Virtualization is creating a buzz in the IT industry today, but that buzz fizzles when virtualization on Linux clusters is mentioned. That's a shame, says Beowulf Project co-founder Donald Becker, because clusters offer a no-clutter virtualization option.
Linux clusters deserve more respect in virtualization and high availability, says Becker, and he explains why in this interview. He also offers some migration advice to SMP users switching to Linux clusters.
In addition to his Beowulf role, Becker is Scyld Software's founder and chief scientist. He has just joined SearchEnterpriseLinux.com's Ask the Expert team as an advisor and can answer your questions about Linux cluster and server issues.
What are the latest developments in Linux cluster technology?
Donald Becker: The hot development area for clusters right now is virtualization.
Two well-known traditional virtualization systems are VMWare and Xen. VMWare emulates a PC down to the hardware devices. This allows it to run almost any operating system as a process in the native OS.
However, one downside of virtualization is that it often implies, and is implemented with, significant overhead. As a result, VMWare runs with emulation overhead and no opportunity for optimization. Xen is a para-hypervisor, allowing multiple operating systems to run at once. It has reduced overhead by not doing a full emulation, but it requires some modifications to the host kernel.
How does virtualization on a Linux cluster differ from these approaches?

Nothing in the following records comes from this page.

@[simp] theorem State.setWake_hostSide (level : Bool) : (s.setWake level).hostSide = s.hostSide := rfl
@[simp] theorem State.setWake_opSide (level : Bool) : (s.setWake level).opSide = s.opSide := rfl
@[simp] theorem State.setWake_slotSide (level : Bool) : (s.setWake level).slotSide = s.slotSide := rfl
@[simp] theorem State.enter_hostSide (p : Phase) : (s.enter p).hostSide = s.hostSide := rfl
@[simp] theorem State.enter_opSide (p : Phase) : (s.enter p).opSide = s.opSide := rfl
@[simp] theorem State.enter_slotSide (p : Phase) : (s.enter p).slotSide = s.slotSide := rfl
@[simp] theorem State.wait_hostSide (p : Phase) (n : Ticks) : (s.wait p n).hostSide = s.hostSide := rfl
@[simp] theorem State.wait_opSide (p : Phase) (n : Ticks) : (s.wait p n).opSide = s.opSide := rfl
@[simp] theorem State.wait_slotSide (p : Phase) (n : Ticks) : (s.wait p n).slotSide = s.slotSide := rfl
@[simp] theorem State.startStage_hostSide (p : Phase) (n : Len) (t : Ticks) : (s.startStage p n t).hostSide = s.hostSide := rfl
@[simp] theorem State.startStage_opSide (p : Phase) (n : Len) (t : Ticks) : (s.startStage p n t).opSide = s.opSide := rfl
@[simp] theorem State.startStage_slotSide (p : Phase) (n : Len) (t : Ticks) : (s.startStage p n t).slotSide = s.slotSide := rfl
@[simp] theorem State.finish_hostSide (opc : Byte) (res : Res) (rcode count : Byte) (cls : Bool) : (s.finish opc res rcode count cls).hostSide = s.hostSide := rfl
@[simp] theorem State.finish_opSide (opc : Byte) (res : Res) (rcode count : Byte) (cls : Bool) : (s.finish opc res rcode count cls).opSide = s.opSide := rfl
@[simp] theorem State.finish_slotSide (opc : Byte) (res : Res) (rcode count : Byte) (cls : Bool) : (s.finish opc res rcode count cls).slotSide = s.slotSide := rfl
@[simp] theorem State.complete_hostSide (res : Res) (rcode count : Byte) (cls : Bool) : (s.complete res rcode count cls).hostSide = s.hostSide := rfl
@[simp] theorem State.complete_opSide (res : Res) (rcode count : Byte) (cls : Bool) : (s.complete res rcode count cls).opSide = s.opSide := rfl
@[simp] theorem State.complete_slotSide (res : Res) (rcode count : Byte) (cls : Bool) : (s.complete res rcode count cls).slotSide = s.slotSide := rfl
@[simp] theorem State.setRx_hostSide (o : RxOutcome) : (s.setRx o).hostSide = s.hostSide := rfl
@[simp] theorem State.setRx_opSide (o : RxOutcome) : (s.setRx o).opSide = s.opSide := rfl
@[simp] theorem State.setRx_slotSide (o : RxOutcome) : (s.setRx o).slotSide = s.slotSide := rfl
@[simp] theorem State.clearStage_hostSide : (s.clearStage).hostSide = s.hostSide := rfl
@[simp] theorem State.clearStage_opSide : (s.clearStage).opSide = s.opSide := rfl
@[simp] theorem State.clearStage_slotSide : (s.clearStage).slotSide = s.slotSide := rfl
@[simp] theorem State.setAttempt_hostSide (n : Byte) : (s.setAttempt n).hostSide = s.hostSide := rfl
@[simp] theorem State.setAttempt_opSide (n : Byte) : (s.setAttempt n).opSide = s.opSide := rfl
@[simp] theorem State.setAttempt_slotSide (n : Byte) : (s.setAttempt n).slotSide = s.slotSide := rfl
@[simp] theorem State.nextAttempt_hostSide : (s.nextAttempt).hostSide = s.hostSide := rfl
@[simp] theorem State.nextAttempt_opSide : (s.nextAttempt).opSide = s.opSide := rfl
@[simp] theorem State.nextAttempt_slotSide : (s.nextAttempt).slotSide = s.slotSide := rfl
@[simp] theorem State.setBudget_hostSide (n : Byte) : (s.setBudget n).hostSide = s.hostSide := rfl
@[simp] theorem State.setBudget_opSide (n : Byte) : (s.setBudget n).opSide = s.opSide := rfl
@[simp] theorem State.setBudget_slotSide (n : Byte) : (s.setBudget n).slotSide = s.slotSide := rfl
@[simp] theorem State.spendBudget_hostSide : (s.spendBudget).hostSide = s.hostSide := rfl
@[simp] theorem State.spendBudget_opSide : (s.spendBudget).opSide = s.opSide := rfl
@[simp] theorem State.spendBudget_slotSide : (s.spendBudget).slotSide = s.slotSide := rfl
@[simp] theorem State.countPoll_hostSide : (s.countPoll).hostSide = s.hostSide := rfl
@[simp] theorem State.countPoll_opSide : (s.countPoll).opSide = s.opSide := rfl
@[simp] theorem State.countPoll_slotSide : (s.countPoll).slotSide = s.slotSide := rfl
@[simp] theorem State.tickDown_hostSide : (s.tickDown).hostSide = s.hostSide := rfl
@[simp] theorem State.tickDown_opSide : (s.tickDown).opSide = s.opSide := rfl
@[simp] theorem State.tickDown_slotSide : (s.tickDown).slotSide = s.slotSide := rfl
@[simp] theorem State.startBytes_hostSide (p : Phase) : (s.startBytes p).hostSide = s.hostSide := rfl
@[simp] theorem State.startBytes_opSide (p : Phase) : (s.startBytes p).opSide = s.opSide := rfl
@[simp] theorem State.startBytes_slotSide (p : Phase) : (s.startBytes p).slotSide = s.slotSide := rfl
@[simp] theorem State.stageByte_hostSide (b : Byte) (rest : List Byte) : (s.stageByte b rest).hostSide = s.hostSide := rfl
@[simp] theorem State.stageByte_opSide (b : Byte) (rest : List Byte) : (s.stageByte b rest).opSide = s.opSide := rfl
@[simp] theorem State.stageByte_slotSide (b : Byte) (rest : List Byte) : (s.stageByte b rest).slotSide = s.slotSide := rfl
@[simp] theorem State.putByte_hostSide (b : Byte) : (s.putByte b).hostSide = s.hostSide := rfl
@[simp] theorem State.putByte_opSide (b : Byte) : (s.putByte b).opSide = s.opSide := rfl
@[simp] theorem State.putByte_slotSide (b : Byte) : (s.putByte b).slotSide = s.slotSide := rfl
@[simp] theorem State.beginTransmit_hostSide : (s.beginTransmit).hostSide = s.hostSide := rfl
@[simp] theorem State.beginTransmit_opSide : (s.beginTransmit).opSide = s.opSide := rfl
@[simp] theorem State.beginTransmit_slotSide : (s.beginTransmit).slotSide = s.slotSide := rfl
@[simp] theorem State.retry_hostSide : (s.retry).hostSide = s.hostSide := rfl
@[simp] theorem State.retry_opSide : (s.retry).opSide = s.opSide := rfl
@[simp] theorem State.retry_slotSide : (s.retry).slotSide = s.slotSide := rfl
@[simp] theorem State.pollAgainLater_hostSide : (s.pollAgainLater).hostSide = s.hostSide := rfl
@[simp] theorem State.pollAgainLater_opSide : (s.pollAgainLater).opSide = s.opSide := rfl
@[simp] theorem State.pollAgainLater_slotSide : (s.pollAgainLater).slotSide = s.slotSide := rfl
@[simp] theorem State.accept_hostSide (o : Op) (c : Byte) (l : Nat) : (s.accept o c l).hostSide = s.hostSide := rfl
@[simp] theorem State.accept_slotSide (o : Op) (c : Byte) (l : Nat) : (s.accept o c l).slotSide = s.slotSide := rfl
@[simp] theorem State.putFrame_hostSide (f : List Byte) : (s.putFrame f).hostSide = s.hostSide := rfl
@[simp] theorem State.putFrame_slotSide (f : List Byte) : (s.putFrame f).slotSide = s.slotSide := rfl
@[simp] theorem State.putWindow_hostSide (f : List Byte) : (s.putWindow f).hostSide = s.hostSide := rfl
@[simp] theorem State.putWindow_slotSide (f : List Byte) : (s.putWindow f).slotSide = s.slotSide := rfl
@[simp] theorem State.putDownlink_hostSide (f : List Byte) : (s.putDownlink f).hostSide = s.hostSide := rfl
@[simp] theorem State.putDownlink_opSide (f : List Byte) : (s.putDownlink f).opSide = s.opSide := rfl
@[simp] theorem State.putResponse_hostSide (f : List Byte) : (s.putResponse f).hostSide = s.hostSide := rfl
@[simp] theorem State.putResponse_opSide (f : List Byte) : (s.putResponse f).opSide = s.opSide := rfl
@[simp] theorem State.refuse_opSide : (s.refuse).opSide = s.opSide := rfl
@[simp] theorem State.refuse_slotSide : (s.refuse).slotSide = s.slotSide := rfl
@[simp] theorem State.answer_opSide (r : BusReply) : (s.answer r).opSide = s.opSide := rfl
@[simp] theorem State.answer_slotSide (r : BusReply) : (s.answer r).slotSide = s.slotSide := rfl
@[simp] theorem State.taking_opSide (rest : List Event) : (s.taking rest).opSide = s.opSide := rfl
@[simp] theorem State.taking_slotSide (rest : List Event) : (s.taking rest).slotSide = s.slotSide := rfl
@[simp] theorem State.setCrc_opSide (c : Crc) : (s.setCrc c).opSide = s.opSide := rfl
@[simp] theorem State.setCrc_slotSide (c : Crc) : (s.setCrc c).slotSide = s.slotSide := rfl
@[simp] theorem State.clearFlags_opSide (d e : Bool) : (s.clearFlags d e).opSide = s.opSide := rfl
@[simp] theorem State.clearFlags_slotSide (d e : Bool) : (s.clearFlags d e).slotSide = s.slotSide := rfl
@[simp] theorem State.putTxbuf_opSide (i : Nat) (b : Byte) : (s.putTxbuf i b).opSide = s.opSide := rfl
@[simp] theorem State.putTxbuf_slotSide (i : Nat) (b : Byte) : (s.putTxbuf i b).slotSide = s.slotSide := rfl
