-- ==== Sys2Proof/Laws/PerInstr.lean ====
section
/-! SUPPORT. The statements made once for each instruction. -/

namespace Sys2Proof.Laws

/-- The offset, mask and match of an instruction's row in spec/opcode_table.json. A CMD row is a write to CMD with
the mask 0xFF0000FF, and a bus write row fixes no bit of the word written. -/
def TableMatch.row : Instr → Offset × Word × Word
  | .build _ _ => (0x000#10, 0xFF0000FF#32, 0x00000001#32)
  | .send _ _ => (0x000#10, 0xFF0000FF#32, 0x00000002#32)
  | .sendAck _ _ => (0x000#10, 0xFF0000FF#32, 0x00000003#32)
  | .poll _ _ => (0x000#10, 0xFF0000FF#32, 0x00000004#32)
  | .copyDl _ _ => (0x000#10, 0xFF0000FF#32, 0x00000005#32)
  | .copyResp _ _ => (0x000#10, 0xFF0000FF#32, 0x00000006#32)
  | .waitDl _ _ => (0x000#10, 0xFF0000FF#32, 0x00000007#32)
  | .crcSeed _ => (0x020#10, 0x00000000#32, 0x00000000#32)
  | .crcByte _ => (0x024#10, 0x00000000#32, 0x00000000#32)

/-- The encoding of an instruction is a bus write to the offset of its table row, and the bits of the row's mask are
those of its match. -/
def TableMatch.Statement (i : Instr) : Prop :=
  (encode i).offset = (TableMatch.row i).1 ∧ (encode i).data &&& (TableMatch.row i).2.1 = (TableMatch.row i).2.2

/-- The bits of a CMD word outside CODE and LEN are OP and zeros. -/
theorem cmdWord_and_mask (op : Op) (code : Byte) (len : Nat) :
    cmdWord op code len &&& 0xFF0000FF#32 = 0#24 ++ op.byte := by
  simp only [cmdWord]
  generalize op.byte = o
  generalize BitVec.ofNat 8 len = n
  apply BitVec.eq_of_getLsbD_eq
  intro i hi
  simp only [BitVec.getLsbD_and, BitVec.getLsbD_append]
  interval_cases i <;> simp

theorem TableMatch.build (code : Byte) (len : Nat) : TableMatch.Statement (.build code len) :=
  ⟨rfl, cmdWord_and_mask .build code len⟩

theorem TableMatch.send (code : Byte) (len : Nat) : TableMatch.Statement (.send code len) :=
  ⟨rfl, cmdWord_and_mask .send code len⟩

theorem TableMatch.sendAck (code : Byte) (len : Nat) : TableMatch.Statement (.sendAck code len) :=
  ⟨rfl, cmdWord_and_mask .sendAck code len⟩

theorem TableMatch.poll (code : Byte) (len : Nat) : TableMatch.Statement (.poll code len) :=
  ⟨rfl, cmdWord_and_mask .poll code len⟩

theorem TableMatch.copyDl (code : Byte) (maxSize : Nat) : TableMatch.Statement (.copyDl code maxSize) :=
  ⟨rfl, cmdWord_and_mask .copyDl code maxSize⟩

theorem TableMatch.copyResp (code : Byte) (maxSize : Nat) : TableMatch.Statement (.copyResp code maxSize) :=
  ⟨rfl, cmdWord_and_mask .copyResp code maxSize⟩

theorem TableMatch.waitDl (code : Byte) (maxPollAttempts : Nat) :
    TableMatch.Statement (.waitDl code maxPollAttempts) :=
  ⟨rfl, cmdWord_and_mask .waitDl code maxPollAttempts⟩

theorem TableMatch.crcSeed (data : Word) : TableMatch.Statement (.crcSeed data) := ⟨rfl, by simp [TableMatch.row]⟩

theorem TableMatch.crcByte (data : Word) : TableMatch.Statement (.crcByte data) := ⟨rfl, by simp [TableMatch.row]⟩

end Sys2Proof.Laws
end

Becker: Both VMWare and Xen make the implicit assumption that they will be running multiple kernels and full installations. Running a cluster provides an opportunity not addressed by this type of virtualization: creating lightweight environments with only the elements required by the application. When the system services typically expected from a machine (i.e. login shell and housekeeping utilities such as 'cron') are provided by the master node, compute nodes only need to run the application so that you can scale up performance, which is the opposite of traditional virtualization systems.
Some IT directors have told me that they're using SMP systems for compute-intensive calculations. What are some of the challenges one of them might face in migrating to a Linux cluster?
Becker: The answer depends largely on the applications you are running.
The easiest type of application to put on a cluster is one that uses 'parametric execution.' With this model, multiple independent copies of an application are run on different data sets.
If the SMP system is used because it offers high throughput on single-threaded jobs, a Beowulf cluster will be an almost drop-in replacement. However, if the SMP system is being used with threaded programs that rely on shared memory for fine-grained communication, complicated restructuring of the application may be required.
One traditional case where SMP have been used is with transactional databases. This is a special case where fine-grained communication and locking are used on the SMP, but other ways to achieve the same result are used in a cluster so an analysis has to be done to determine if moving to a cluster is feasible.
Most applications fall in between these two extremes.
Can Linux clusters achieve high availability (HA), or are they inherently too complex?
Becker: Scalability does not by itself preclude high availability, so Linux clusters can achieve high availability. The term HA typically refers to virtually constant access to business critical applications and data. Levels of uptime are often benchmarked at five nines availability or 99.999% of the time, equivalent to less than one second of downtime per day.
The classic high availability cluster deployment includes two servers that are aware of one another's state and share a storage subsystem. If either server fails, the second server takes over all of the services for both. Highly available clusters achieve that level of reliability by using failover, load balancing, redundancy and other features to join two or more servers together to protect against both planned (i.e. administrative) and unplanned (i.e, faults) system outages and sharing storage devices.
By their sheer size, large-scale clusters are likely to encounter frequent failures and so require a design that handles failures. However, this design does not happen automatically and many tools on the market today do not address this situation at all. Carefully designed subsystems, such as some commercial grade clusters with strong management capabilities, can handle incremental scalability. This means they can scale both up and down and avoid cascading failures, which occur when one node crashes holding essential memory page or file system data, eventually causing other nodes to become inoperable.
What are some ways to achieve high availability in a Linux cluster?
Becker: In a cluster configuration, multiple servers in a common location are managed through a central point. This presents distinct advantages for high availability situations, as there are more 'backup; servers to go to. This allows for 24 x 7 availability, failover protection, centralized management of distributed applications, the ability to handle extremely large data sets, dynamic web publishing and disaster recovery.
It is critical to choose a method that ensures data integrity during downtime and restart. Unfortunately, not all alternatives improve reliability and can preserve data integrity, so it is critical to do your homework and choose your implementation wisely.
Some non-commercial cluster systems create a partial single system illusion by requiring network virtual memory or a consistent global file system, or implementing transparent process migration. However, these designs handle failure poorly because if any of the nodes fail the system must go through a time consuming lock recovery process or even kill all processes related to the failed machine.
A better approach is to ensure the cluster's master node is running. For larger installations insure that a master is running with conventional cold/warm/hot spare and fail-over, or an innovative simultaneous multiple master approach. Compute nodes, on the other hand, may join and leave the cluster without impacting the underlying system, although the application running on them is lost.